-- ==== Sys2Proof/Machine/Fabric.lean ====
section
/-! DEFINITION. Machine/Fabric.lean: the package fabric: its links, virtual channels and arbiter, the routing tables, and the traversals between
dies (R19, R21 to R26). -/
namespace Sys2Proof.Machine

/-- The four classes of fabric link (R19). -/
inductive LinkClass where
  | memory | ring | chord | edge
  deriving DecidableEq, Repr

/-- The 28 fabric links by class (R19). -/
def linksOf : LinkClass → List (Nat × Nat)
  | .memory => (List.range 8).map (fun n => (n, 8 + n))
  | .ring => (List.range 8).map (fun n => (n, (n + 1) % 8))
  | .chord => (List.range 4).map (fun n => (n, n + 4))
  | .edge => [(8, 16), (9, 16), (10, 18), (11, 18), (12, 17), (13, 17), (14, 19), (15, 19)]

/-- All of them. -/
def fabricLinks : List (Nat × Nat) := linksOf .memory ++ linksOf .ring ++ linksOf .chord ++ linksOf .edge

/-! ## Virtual channels and the port arbiter (R21, R22)

A command of the model is whole before the next begins, so flits never wait on a port in a state, and all of one source arrive in the order sent
(R23, log entry 82). The channels and the arbiter are stated here as the rules give them. -/

/-- The virtual channels (R21). -/
inductive Channel where
  | vc0 | vc1 | vc2
  deriving DecidableEq, Repr

/-- What the fabric carries (R21). -/
inductive Traffic where
  | csr | doorbell | mailbox | hang | power
  | context (lc : Bool)
  | engine | parity | migration
  deriving DecidableEq, Repr

/-- The channel of each kind of traffic (R21). -/
def channelOf : Traffic → Channel
  | .csr => .vc0
  | .doorbell => .vc0
  | .mailbox => .vc0
  | .hang => .vc0
  | .power => .vc0
  | .context lc => if lc then .vc1 else .vc2
  | .engine => .vc2
  | .parity => .vc2
  | .migration => .vc2

/-- The arbiter of a fabric port (R22): slots since VC0 last took one while others waited, and slots shared by VC1 and VC2 so far. -/
structure FabPort where
  sinceVc0 : Nat := 7
  shared   : Nat := 0
  deriving DecidableEq, Repr

/-- The channel that receives the next slot, of those with flits waiting (R22): VC0 at once, but one slot in eight while another waits; of the
slots it leaves, VC1 three in four and VC2 one in four while both wait. -/
def FabPort.grant (p : FabPort) (w0 w1 w2 : Bool) : Option Channel × FabPort :=
  if !w1 && !w2 then (if w0 then some .vc0 else none, { p with sinceVc0 := 7 })
  else if w0 && decide (p.sinceVc0 ≥ 7) then (some .vc0, { p with sinceVc0 := 0 })
  else
    let q := { p with sinceVc0 := p.sinceVc0 + 1 }
    if w1 && w2 then (some (if p.shared = 3 then .vc2 else .vc1), { q with shared := (p.shared + 1) % 4 })
    else (some (if w1 then .vc1 else .vc2), q)

/-! ## Routes (R24 to R26) -/

/-- The link between two dies exists, is up, and neither die is fenced. -/
def linkLive (s : State) (e : Nat × Nat) : Bool :=
  !s.fabDown.any (fun d => (d.1 = e.1 && d.2 = e.2) || (d.1 = e.2 && d.2 = e.1)) && !fenced s e.1 && !fenced s e.2

/-- The links of a list that join a die to another, seen from the die. -/
def endsAt (ls : List (Nat × Nat)) (d : Nat) : List Nat :=
  ls.flatMap (fun e => (if e.1 = d then [e.2] else []) ++ (if e.2 = d then [e.1] else []))

/-- The dies one link of a list away from any of a set. -/
def fabricNext (ls : List (Nat × Nat)) (l : List Nat) : List Nat :=
  ls.flatMap (fun e => (if l.contains e.1 then [e.2] else []) ++ (if l.contains e.2 then [e.1] else []))

/-- The dies within n traversals of a die over some links. -/
def ballOver (ls : List (Nat × Nat)) (d : Nat) : Nat → List Nat
  | 0 => [d]
  | n + 1 => let l := ballOver ls d n; (l ++ fabricNext ls l).eraseDups

/-- The dies within n traversals of a die over the live links. -/
def fabricBall (s : State) (d n : Nat) : List Nat := ballOver (fabricLinks.filter (linkLive s)) d n

/-- Distances from a die over some links, to at most 19 traversals. -/
def distances (ls : List (Nat × Nat)) (d : Nat) : List (Nat × Nat) :=
  (List.range 20).flatMap (fun n => if n = 0 then [(d, 0)] else
    ((ballOver ls d n).filter (fun k => !(ballOver ls d (n - 1)).contains k)).map (fun k => (k, n)))

/-- The next die of the route from a die to one whose distances are given (R24): a neighbour one traversal nearer, over a link that is no chord
before one over a chord, and the lower-numbered before the higher-numbered. The order is settled die by die (log entry 82). -/
def nextHop (ls : List (Nat × Nat)) (dist : List (Nat × Nat)) (a : Nat) : Option Nat :=
  match getKey dist a with
  | none => none
  | some n =>
    let near := fun (chord : Bool) =>
      (List.range 20).find? (fun k => (endsAt (ls.filter (fun e => (linksOf .chord).contains e = chord)) a).contains k
        && getKey dist k = some (n - 1) && decide (0 < n))
    (near false).orElse (fun _ => near true)

/-- The firmware writes the routing tables: for every pair of dies that a route joins, the next die on it (R24, R25). -/
def writeRoutes (s : State) : State :=
  let ls := fabricLinks.filter (linkLive s)
  { s with fabRoutes := (List.range 20).flatMap (fun b =>
      let dist := distances ls b
      (List.range 20).filterMap (fun a => (nextHop ls dist a).map (fun n => (a, b, n)))) }

/-- The next die on the route from one die to another, by the tables in force. -/
def routeNext (s : State) (a b : Nat) : Option Nat := (s.fabRoutes.find? (fun r => r.1 = a && r.2.1 = b)).map (·.2.2)

/-- Traversals of the route from a die to another, in at most n. -/
def routeLen (s : State) (b : Nat) : Nat → Nat → Option Nat
  | 0, a => if a = b then some 0 else none
  | n + 1, a => if a = b then some 0 else
    match routeNext s a b with
    | some k => (routeLen s b n k).map (· + 1)
    | none => none

/-- Traversals of the route between two dies; 20 when there is none (R24). -/
def traversals (s : State) (a b : Nat) : Nat := (routeLen s b 19 a).getD 20

/-- The die that holds an address. -/
def dieOf (s : State) (a : Nat) : Option Nat :=
  match areaOf s a with
  | .context h => some h
  | .firmware h => some h
  | .carve h => some h
  | .window c _ => some (c / 32)
  | .csr => none
  | .nowhere => none

/-- The cells that are fenced, or whose die is, are shown so: nothing runs there, and they hold nothing (R514). -/
def fenceCells (s : State) : State :=
  (List.range 256).foldl (fun t c => if cellPresent t c then t else t.modCell c (fun _ => { st := .fenced })) s

end Sys2Proof.Machine
end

- **Exercise description**
Retype exactly the lines above, from the one with "def FabPort.grant (p" through the one with "the die. -/", inclusive.

- **Response box**
def FabPort.grant (p : FabPort) (w0 w1 w2 : Bool) : Option Channel × FabPort :=
  if !w1 && !w2 then (if w0 then some .vc0 else none, { p with sinceVc0 := 7 })
  else if w0 && decide (p.sinceVc0 ≥ 7) then (some .vc0, { p with sinceVc0 := 0 })
  else
    let q := { p with sinceVc0 := p.sinceVc0 + 1 }
    if w1 && w2 then (some (if p.shared = 3 then .vc2 else .vc1), { q with shared := (p.shared + 1) % 4 })
    else (some (if w1 then .vc1 else .vc2), q)

/-! ## Routes (R24 to R26) -/

/-- The link between two dies exists, is up, and neither die is fenced. -/
def linkLive (s : State) (e : Nat × Nat) : Bool :=
  !s.fabDown.any (fun d => (d.1 = e.1 && d.2 = e.2) || (d.1 = e.2 && d.2 = e.1)) && !fenced s e.1 && !fenced s e.2

/-- The links of a list that join a die to another, seen from the die. -/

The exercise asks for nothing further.